Hey cantechit – I just wanted to check whether your opinion has changed with Meraki advances / releases over the past 2 years? I’m looking at replacing an ASA 5510 firewall with a pair of MX100s (clustered). I was looking to use the advanced security license to add functionality such as content filtering, anti-malware/virus/phishing protection and IDS/IPS.
Do you know if those issues you highlighted on the MX have been addressed yet?
I’m in your exact boat. I’ve already deployed Meraki wireless and love it for the management and ease of use. However, I just purchased two MX100’s and several MX65’s to replace my old 5510 and 2800’s. I may need to return them. There just isn’t enough flexibility or features to replace the 5510. Small example, no split tunnel vpn. Meraki’s solution is to literally load routes on the client after each connection. Really? I really wanted this to work but I think I may be defeated. Look very carefully at your environment and get some Meraki expert as a consultant to go through it with you before jumping like I did.
Meraki is not for any environment and any good network architect would perform a due diligence before replacing classic enterprise hardware. At least know the new infrastructure before entering any PoCs. They have done a remarkable good job by hiring sellers with no network knowledge to convince the market (CEOs and other inexperienced) that network infrastructure can be designed operated and managed just by clicking 2 buttons. When the truth is it is simple implementations of the most basic standards with bells and whistles on top.
Split tunneling is well documented as a feature, unless you are talking about something else.
I was on a call with a support tech who also confirmed.
Just ran into one Meraki issue. The install instructions do not, as far as I can see, mention not mounting the AP against metal. I was just at a site where there were Meraki AP problems, and when I looked up, they were velcro-mounted to the HVAC ducts. Which might just explain some of the issues: multi-pathing.
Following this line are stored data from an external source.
/-! `State.setMemByte` -/

@[simp] theorem State.setMemByte_v (a : Nat) (x : Byte) : (s.setMemByte a x).v = s.v := rfl
@[simp] theorem State.setMemByte_pc (a : Nat) (x : Byte) : (s.setMemByte a x).pc = s.pc := rfl
@[simp] theorem State.setMemByte_i (a : Nat) (x : Byte) : (s.setMemByte a x).i = s.i := rfl
@[simp] theorem State.setMemByte_sp (a : Nat) (x : Byte) : (s.setMemByte a x).sp = s.sp := rfl
@[simp] theorem State.setMemByte_stack (a : Nat) (x : Byte) : (s.setMemByte a x).stack = s.stack := rfl
@[simp] theorem State.setMemByte_dt (a : Nat) (x : Byte) : (s.setMemByte a x).dt = s.dt := rfl
@[simp] theorem State.setMemByte_st (a : Nat) (x : Byte) : (s.setMemByte a x).st = s.st := rfl
@[simp] theorem State.setMemByte_mem (a : Nat) (x : Byte) : (s.setMemByte a x).mem = Memory.write (Memory.background s.params.font) s.mem a x := rfl
@[simp] theorem State.setMemByte_fb (a : Nat) (x : Byte) : (s.setMemByte a x).fb = s.fb := rfl
@[simp] theorem State.setMemByte_keys (a : Nat) (x : Byte) : (s.setMemByte a x).keys = s.keys := rfl
@[simp] theorem State.setMemByte_fault (a : Nat) (x : Byte) : (s.setMemByte a x).fault = s.fault := rfl
@[simp] theorem State.setMemByte_faultPc (a : Nat) (x : Byte) : (s.setMemByte a x).faultPc = s.faultPc := rfl
@[simp] theorem State.setMemByte_faultOp (a : Nat) (x : Byte) : (s.setMemByte a x).faultOp = s.faultOp := rfl
@[simp] theorem State.setMemByte_faultInfo (a : Nat) (x : Byte) : (s.setMemByte a x).faultInfo = s.faultInfo := rfl
@[simp] theorem State.setMemByte_params (a : Nat) (x : Byte) : (s.setMemByte a x).params = s.params := rfl
@[simp] theorem State.setMemByte_rnd (a : Nat) (x : Byte) : (s.setMemByte a x).rnd = s.rnd := rfl
@[simp] theorem State.setMemByte_draws (a : Nat) (x : Byte) : (s.setMemByte a x).draws = s.draws := rfl
@[simp] theorem State.setMemByte_getV (a : Nat) (x : Byte) (q : Nibble) : (s.setMemByte a x).getV q = s.getV q := rfl
@[simp] theorem State.setMemByte_stackAt (a : Nat) (x : Byte) (k : Fin 16) : (s.setMemByte a x).stackAt k = s.stackAt k := rfl
@[simp] theorem State.setMemByte_pixel (a : Nat) (x : Byte) (x' y' : Nat) : (s.setMemByte a x).pixel x' y' = s.pixel x' y' := rfl
@[simp] theorem State.setMemByte_key (a : Nat) (x : Byte) (k' : Nibble) : (s.setMemByte a x).key k' = s.key k' := rfl

/-! `State.setFb` -/

@[simp] theorem State.setFb_v (f : Framebuffer) : (s.setFb f).v = s.v := rfl
@[simp] theorem State.setFb_pc (f : Framebuffer) : (s.setFb f).pc = s.pc := rfl
@[simp] theorem State.setFb_i (f : Framebuffer) : (s.setFb f).i = s.i := rfl
@[simp] theorem State.setFb_sp (f : Framebuffer) : (s.setFb f).sp = s.sp := rfl
@[simp] theorem State.setFb_stack (f : Framebuffer) : (s.setFb f).stack = s.stack := rfl
@[simp] theorem State.setFb_dt (f : Framebuffer) : (s.setFb f).dt = s.dt := rfl
@[simp] theorem State.setFb_st (f : Framebuffer) : (s.setFb f).st = s.st := rfl
@[simp] theorem State.setFb_mem (f : Framebuffer) : (s.setFb f).mem = s.mem := rfl
@[simp] theorem State.setFb_fb (f : Framebuffer) : (s.setFb f).fb = f := rfl
@[simp] theorem State.setFb_keys (f : Framebuffer) : (s.setFb f).keys = s.keys := rfl
@[simp] theorem State.setFb_fault (f : Framebuffer) : (s.setFb f).fault = s.fault := rfl
@[simp] theorem State.setFb_faultPc (f : Framebuffer) : (s.setFb f).faultPc = s.faultPc := rfl
@[simp] theorem State.setFb_faultOp (f : Framebuffer) : (s.setFb f).faultOp = s.faultOp := rfl
@[simp] theorem State.setFb_faultInfo (f : Framebuffer) : (s.setFb f).faultInfo = s.faultInfo := rfl
@[simp] theorem State.setFb_params (f : Framebuffer) : (s.setFb f).params = s.params := rfl
@[simp] theorem State.setFb_rnd (f : Framebuffer) : (s.setFb f).rnd = s.rnd := rfl
@[simp] theorem State.setFb_draws (f : Framebuffer) : (s.setFb f).draws = s.draws := rfl
@[simp] theorem State.setFb_getV (f : Framebuffer) (q : Nibble) : (s.setFb f).getV q = s.getV q := rfl
@[simp] theorem State.setFb_stackAt (f : Framebuffer) (k : Fin 16) : (s.setFb f).stackAt k = s.stackAt k := rfl
@[simp] theorem State.setFb_memByte (f : Framebuffer) (b : Nat) : (s.setFb f).memByte b = s.memByte b := rfl
@[simp] theorem State.setFb_key (f : Framebuffer) (k' : Nibble) : (s.setFb f).key k' = s.key k' := rfl

/-! `State.timerTick` -/

@[simp] theorem State.timerTick_v : s.timerTick.v = s.v := rfl
@[simp] theorem State.timerTick_pc : s.timerTick.pc = s.pc := rfl
@[simp] theorem State.timerTick_i : s.timerTick.i = s.i := rfl
@[simp] theorem State.timerTick_sp : s.timerTick.sp = s.sp := rfl
@[simp] theorem State.timerTick_stack : s.timerTick.stack = s.stack := rfl
@[simp] theorem State.timerTick_dt : s.timerTick.dt = tickByte s.dt := rfl
@[simp] theorem State.timerTick_st : s.timerTick.st = tickByte s.st := rfl
@[simp] theorem State.timerTick_mem : s.timerTick.mem = s.mem := rfl
@[simp] theorem State.timerTick_fb : s.timerTick.fb = s.fb := rfl
@[simp] theorem State.timerTick_keys : s.timerTick.keys = s.keys := rfl
@[simp] theorem State.timerTick_fault : s.timerTick.fault = s.fault := rfl
@[simp] theorem State.timerTick_faultPc : s.timerTick.faultPc = s.faultPc := rfl
@[simp] theorem State.timerTick_faultOp : s.timerTick.faultOp = s.faultOp := rfl
@[simp] theorem State.timerTick_faultInfo : s.timerTick.faultInfo = s.faultInfo := rfl
@[simp] theorem State.timerTick_params : s.timerTick.params = s.params := rfl
@[simp] theorem State.timerTick_rnd : s.timerTick.rnd = s.rnd := rfl
@[simp] theorem State.timerTick_draws : s.timerTick.draws = s.draws := rfl
@[simp] theorem State.timerTick_getV (q : Nibble) : s.timerTick.getV q = s.getV q := rfl
@[simp] theorem State.timerTick_stackAt (k : Fin 16) : s.timerTick.stackAt k = s.stackAt k := rfl
@[simp] theorem State.timerTick_memByte (b : Nat) : s.timerTick.memByte b = s.memByte b := rfl
@[simp] theorem State.timerTick_pixel (x' y' : Nat) : s.timerTick.pixel x' y' = s.pixel x' y' := rfl
@[simp] theorem State.timerTick_key (k' : Nibble) : s.timerTick.key k' = s.key k' := rfl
What I suspect is missing is “boundary definition”. From the above plus a small university situation. Users need to know when they have a complex RF environment and get professional advice. Site with no drop ceiling, exposed ducts, metal lights, etc. is one. University with many dorm devices and perhaps needing a dense AP deployment is another. This was basically highlighted above: “how do you know when Meraki is or is not right for your site”. Or in some cases, perhaps Meraki with a slosh of professional assistance?
I’ll also note that CiscoLive had some great WLAN talks. But what stood out for me was the massive complexity suggested by “here are the many best practices but YMMV on each of these”, in a very long list.
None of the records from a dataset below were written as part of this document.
-- ==== Sys2Proof/Tests/Slice0.lean ====
section
/-! SUPPORT. Tests on fixed values, from the vectors of 95_test_vectors and the encodings of 30_encoding, and one witness for every
statement that has hypotheses. -/

namespace Sys2Proof.Tests

open Sys2Proof.Machine

/-! The state helpers. -/

/-- The reset state with one word where the next step fetches it (0x200). -/
def word (w : Nat) : State := State.reset.withFetchWord 16 w

/-- The state one step later. -/
def after (s : State) : State :=
  match step s with
  | .next t => t
  | .fault _ => s
  | .refused _ => s

/-- The state after a meaning run on its own. -/
def ran (i : Instr) (s : State) : State :=
  match exec i s with
  | .next t => t
  | .fault _ => s
  | .refused _ => s

/-- The parameters replaced. -/
def wrap (s : State) : State := { s with params := { s.params with addrMode := .wrap12 } }

/-- VF_ALIAS = draw. -/
def draw (s : State) : State := { s with params := { s.params with vfAlias := .draw } }

/-- SP and one stack entry set. -/
def stacked (s : State) (sp : Fin 17) (k : Fin 16) (a : Word) : State := { s with sp := sp, stack := s.stack.set k.val a k.isLt }

/-! WellFormed: for each check a term it refuses, and the standard word it accepts (R316). -/

theorem test_wf_cls : (Instr.cls 0x00).wellFormed = false ∧ (Instr.cls 0x0E).wellFormed = true := by decide
theorem test_wf_ret : (Instr.ret 0xFF).wellFormed = false ∧ (Instr.ret 0x0E).wellFormed = true := by decide
theorem test_wf_seReg : (Instr.seReg 1 2 7).wellFormed = false ∧ (Instr.seReg 1 2 0).wellFormed = true := by decide
theorem test_wf_sneReg : (Instr.sneReg 1 2 0xF).wellFormed = false ∧ (Instr.sneReg 1 2 0).wellFormed = true := by decide
theorem test_wf_shr : (Instr.shr 4 1).wellFormed = false ∧ (Instr.shr 4 0).wellFormed = true := by decide
theorem test_wf_shl : (Instr.shl 4 0xE).wellFormed = false ∧ (Instr.shl 4 0).wellFormed = true := by decide
theorem test_wf_skp : (Instr.skp 5 0xA).wellFormed = false ∧ (Instr.skp 5 0x9).wellFormed = true := by decide
theorem test_wf_sknp : (Instr.sknp 5 0x9).wellFormed = false ∧ (Instr.sknp 5 0xA).wellFormed = true := by decide

/-! Decode: for every constructor a word written out from its encoding (P, then the fields of R301, R303, then the selectors of R305
to R309). -/

theorem test_decode_cls : decode 0b0000000011100000#16 = .ok (.cls 0x0E) := by decide
theorem test_decode_ret : decode 0b0000000011101110#16 = .ok (.ret 0x0E) := by decide
theorem test_decode_jp : decode 0b0001101010111100#16 = .ok (.jp 0xABC) := by decide
theorem test_decode_call : decode 0b0010001100000000#16 = .ok (.call 0x300) := by decide
theorem test_decode_seImm : decode 0b0011001101000010#16 = .ok (.seImm 3 0x42) := by decide
theorem test_decode_sneImm : decode 0b0100001101000010#16 = .ok (.sneImm 3 0x42) := by decide
theorem test_decode_seReg : decode 0b0101000100100000#16 = .ok (.seReg 1 2 0) := by decide
theorem test_decode_ldImm : decode 0b0110000000000101#16 = .ok (.ldImm 0 0x05) := by decide
theorem test_decode_addImm : decode 0b0111001000001010#16 = .ok (.addImm 2 0x0A) := by decide
theorem test_decode_mov : decode 0b1000001101010000#16 = .ok (.mov 3 5) := by decide
theorem test_decode_or : decode 0b1000001101010001#16 = .ok (.or 3 5) := by decide
theorem test_decode_and : decode 0b1000001101010010#16 = .ok (.and 3 5) := by decide
theorem test_decode_xor : decode 0b1000001101010011#16 = .ok (.xor 3 5) := by decide
theorem test_decode_add : decode 0b1000000000010100#16 = .ok (.add 0 1) := by decide
theorem test_decode_sub : decode 0b1000001101010101#16 = .ok (.sub 3 5) := by decide
theorem test_decode_shr : decode 0b1000010000000110#16 = .ok (.shr 4 0) := by decide
theorem test_decode_subn : decode 0b1000001101010111#16 = .ok (.subn 3 5) := by decide
theorem test_decode_shl : decode 0b1000010000001110#16 = .ok (.shl 4 0) := by decide
theorem test_decode_sneReg : decode 0b1001000100100000#16 = .ok (.sneReg 1 2 0) := by decide
theorem test_decode_ldI : decode 0b1010001011110000#16 = .ok (.ldI 0x2F0) := by decide
theorem test_decode_jpV0 : decode 0b1011001100000000#16 = .ok (.jpV0 0x300) := by decide
theorem test_decode_rnd : decode 0b1100001100001111#16 = .ok (.rnd 3 0x0F) := by decide
theorem test_decode_drw : decode 0b1101000100100101#16 = .ok (.drw 1 2 5) := by decide
theorem test_decode_skp : decode 0b1110010110011110#16 = .ok (.skp 5 9) := by decide
theorem test_decode_sknp : decode 0b1110010110100001#16 = .ok (.sknp 5 0xA) := by decide
theorem test_decode_ldVxDt : decode 0b1111001100000111#16 = .ok (.ldVxDt 3) := by decide
theorem test_decode_ldVxK : decode 0b1111001000001010#16 = .ok (.ldVxK 2) := by decide
theorem test_decode_ldDtVx : decode 0b1111001000010101#16 = .ok (.ldDtVx 2) := by decide
theorem test_decode_ldStVx : decode 0b1111001000011000#16 = .ok (.ldStVx 2) := by decide
theorem test_decode_addIVx : decode 0b1111000100011110#16 = .ok (.addIVx 1) := by decide
theorem test_decode_ldFVx : decode 0b1111000000101001#16 = .ok (.ldFVx 0) := by decide
theorem test_decode_ldBVx : decode 0b1111001100110011#16 = .ok (.ldBVx 3) := by decide
theorem test_decode_ldMemVx : decode 0b1111001001010101#16 = .ok (.ldMemVx 2) := by decide
theorem test_decode_ldVxMem : decode 0b1111001001100101#16 = .ok (.ldVxMem 2) := by decide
That’s a great point, but I think that has doesn’t just apply to Meraki. Any customer that doesn’t recognize they have a complex RF environment probably needs to look for professional assistance with the specification, not just the install.
I think for a lot of people, myself generally included, wireless is still this fuzzy technology. I understand how it works for the most part, but I’m not an RF guy. That’s why we have a VAR that can provide those services.
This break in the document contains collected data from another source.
-- ==== Sys2Proof/Word.lean ====
section
/-! DEFINITION. Words, bytes and blocks of the device, and the plainest arithmetic on them. -/

set_option Elab.async false

namespace Sys2Proof

/-- A register word (R8). -/
abbrev Word := BitVec 32

/-- A byte of host-visible memory. -/
abbrev Byte := BitVec 8

/-- The contents of one logical block: 4,096 bytes (R34). -/
abbrev Block := BitVec 32768

/-- Bits [lo + w - 1 : lo] of a number. -/
def bitsOf (n lo w : Nat) : Nat := n / 2 ^ lo % 2 ^ w

/-- One bit of a number, as a truth value. -/
def bitAt (n i : Nat) : Bool := n.testBit i

/-- A truth value as a one-bit number. -/
def bit (b : Bool) : Nat := if b then 1 else 0

/-- Saturating addition in a field of `w` bits. -/
def satAdd (w a b : Nat) : Nat := min (a + b) (2 ^ w - 1)

/-- The number with bit `i` set. -/
def setBit (n i : Nat) : Nat := n ||| 2 ^ i

/-- The number with bit `i` clear. -/
def clearBit (n i : Nat) : Nat := if n.testBit i then n - 2 ^ i else n

/-- Quotient rounded up. -/
def ceilDiv (a b : Nat) : Nat := (a + b - 1) / b

/-- The number of one bits among the low `w` bits. -/
def popCount (w n : Nat) : Nat := ((List.range w).filter (fun i => n.testBit i)).length

end Sys2Proof
end

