-- ==== Sys2Proof/Syntax.lean ====
section
/-! DEFINITION. The commands of the block: one constructor per row of spec/opcode_table.json, with the operands its rules
name. The table gives the rows no operands and no bits, so each operand is the function, channel, context, tag, voltage,
answer or message the row's rules speak of. -/

set_option Elab.async false

namespace Sys2Proof

/-- A PCIe function, or its port (R115). -/
abbrev Fn := Fin 2

/-- A hardware command context (R157). -/
abbrev CtxNo := Fin 65536

/-- A 14-bit tag (R113). -/
abbrev Tag := Fin 16384

/-- A ring pair (R150). -/
abbrev RingNo := Fin 1024

/-- A flash channel (R248). -/
abbrev Chan := Fin 64

/-- A LUN number 4t + l of a channel (R251). -/
abbrev LunNo := Fin 32

/-- A 64-byte command packet (R161), byte 0 in the low bits. -/
abbrev Packet := BitVec 512

/-- Data a command moves from host memory: what arrived, a failed transfer (R134, R136), or a list that breaks R162 or R163 as the data
moves (R593). -/
inductive Moved (α : Type) where
  | data (a : α)
  | failed
  | badList
  deriving DecidableEq, Repr

/-- One 16-byte SGL descriptor, or one 8-byte PRP page address (R162, R163): address, length, type byte, reserved bytes. -/
structure Piece where
  addr : Nat
  len : Nat := 0
  kind : Nat := 0
  rsvd : Nat := 0
  deriving DecidableEq, Repr

/-- What an inbound completion carries (R136). -/
inductive Cpl where
  | data (b : Block)
  | list (l : List Piece)
  | unsupported
  | abort
  | poisoned
  deriving DecidableEq, Repr

/-- The verdict of one decode, sense or check outside the model. -/
inductive Verdict where
  | pass
  | fail
  deriving DecidableEq, Repr

/-- The header of a session message as it was received (R384), with whether its tag verifies. -/
structure Hdr where
  seq : Nat
  view : Nat
  ack : Nat
  epoch : Nat
  /-- Bytes of the message in whole slots. -/
  size : Nat
  tagOk : Bool
  deriving DecidableEq, Repr

/-- A proposed or installed view (R387): its number, round, member set, steward and deputy. -/
structure View where
  number : Nat
  round : Nat
  members : Nat
  steward : Nat
  deputy : Nat
  deriving DecidableEq, Repr

/-- A beacon (R381), with whether its tag verifies. -/
structure Beacon where
  group : Nat
  member : Nat
  incarnation : Nat
  ctr : Nat
  base : Nat
  reqId : Nat
  log2 : Nat
  view : Nat
  tagOk : Bool
  deriving DecidableEq, Repr

/-- A granule header (R398). -/
structure GHead where
  lba : Nat := 0
  inc : Nat := 0
  ivFixed : Nat := 0
  osn : Nat := 0
  ivCtr : Nat := 0
  tag : BitVec 128 := 0
  deriving DecidableEq, Repr

/-- A CONTRIB entry (R414). -/
structure Entry where
  off : Nat
  unreadable : Bool := false
  stage : Nat := 0
  dg : BitVec 64 := 0
  head : GHead := {}
  deriving DecidableEq, Repr

/-- How a hard decode ends (R315, R316): corrected bits, unsatisfied checks, or an erased codeword. -/
inductive Decoded where
  | pass (corrected : Nat)
  | fail (unsatisfied : Nat)
  | erased
  deriving DecidableEq, Repr

/-- A unit that is ready at the plan cutoff and is not a NAND phase (R222): its FRM_COST index, its class (0 mandatory, 1 RD,
2 WR, 3 GC, 4 RB, 5 PT), the engine it needs, and whether it continues a command already started (R232). -/
structure PlanUnit where
  kind : Fin 16
  cls : Fin 6
  place : Nat
  cont : Bool
  deriving DecidableEq, Repr

/-- What the plan cutoff samples outside the device's registers (R220): the units ready besides NAND phases, and the choices the
manual leaves to the device: whether write-back, copies and map write-out start, whether a short word line is filled up, and
the IUs whose merge or copy read ended unrecovered (DESIGN CHOICE: log entry 13). -/
structure PlanIn where
  units : List PlanUnit := []
  fold : Bool := false
  pad : Bool := false
  copy : Bool := false
  mapOut : Bool := false
  lost : List Nat := []
  deriving DecidableEq, Repr

/-- What happens outside the device in a frame that ends (R67, R220): the bank voltage, the DRAM training steps that failed and
the sub-channels whose sweeps ran, pool parity errors as (buffer, line), the bytes each LUN puts on its bus by 32 × channel +
LUN, the channels whose training step passed, row mismatches as (the XOR page or the page that failed, the XOR page is at fault), and the code-fetch miss rate
of the frame per 1,000 fetches (R524) (DESIGN CHOICE: log entry 13). -/
structure FrameIn where
  vbank : Nat
  dramBad : List Nat := []
  sweeps : List Nat := []
  parity : List (Nat × Nat) := []
  caps : List (Nat × List Nat) := []
  trained : List Nat := []
  mismatch : List (Nat × Bool) := []
  missRate : Nat := 0
  deriving DecidableEq, Repr
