-- ==== Sys2Proof/Decode.lean ====
section
/-! DEFINITION. The table gives the commands of this block no bits: no word spells a command. -/

set_option Elab.async false

namespace Sys2Proof

/-- The command a word spells by the table's bits: none, since no row of the table has bits (log entry 4). -/
def decodeTableWord (nbits w : Nat) : Option Instr :=
  match nbits, w with
  | _, _ => none

end Sys2Proof
end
Pingback: Digital Lifestyle
I agree with the sentiment of the post. I actually wish for CLI access to the gear, but I seriously doubt that will ever happen..
The idea of an advanced UI is good, but on the other hand I would hate for it to end up looking like an Aerohive dashboard 🙂 My dream would be allowing CLI access and having some support policies about using it and a method to restore to a previous config. This might give both customers and Meraki support what they want/need. If I do something dumb in the CLI and mess up my config they can tell me nicely that the policy is to use GUI for supported configurations and click this button to restore your gear to the last good config and try again.
I read somewhere Meraki has doubled revenue each year since acquisition and is around 1B per year. that is not chump change even for Cisco and if true I think it is not sustainable to grow liek that without adding features for more complex and enterprise environments.
Bigger question would be needing to be asked how does this new system interact with older hardware, to be honest I suspect this may be only for home networks rather than enterprise. I doubt you will see this used in conjunction with a network size of 500-5,000 computers.. Though i would like to hear your thoughts on its capacity on all features enabled and how it handles 1gb to 100gb back planes within network and Internet access..
I ask this as we are within the stage of having to go 10gb or better for LAN access in the next 3-10 years if we want to look blue ray or better streaming access we’re at the physical limits of what can be achieved on 1gb networks of the last 15-20 years..x
Pingback: Meraki goes iWAN, but retires a marketed feature. | cantechit - Technology and IT BLOG
Good to see the return of the paper clip as an engineering tool ( to reset boxes) , last time i used one was 25 years ago on 3270/serial converter.
Cisco won the router wars in 90’s due to its CLI, the others had GUI , which were rather flaky.
Like Nortel’s Site Mangler!
We’ve had a lot of push back from people due to Meraki’s licensing system. It’s hard for first timers to test out Meraki since without a license it’s main attraction-the cloud managed system- doesn’t function. I like your take on Meraki good points!
I agree… There is more than hardware features that grade a network platform enterprise capable. A few being level of support, troubleshooting (hardware), capacity and performance management which is utterly impossible. Try looking at the oid of the used MIB its really basic. But there might be parts of an enterprise infrastructure that could be served by Meraki products if expectations to reliability is not top priority. In regards to Meraki wireless I would never deploy it in production environments like storage areas hospitals factories trainstations or airports etc. I would without a doubt go for a wireless controller that implement a full l3/l2 mobility architecture 802.11v/k/w MCS rates airtime fairness to mention a few. Its not magic its just Meraki.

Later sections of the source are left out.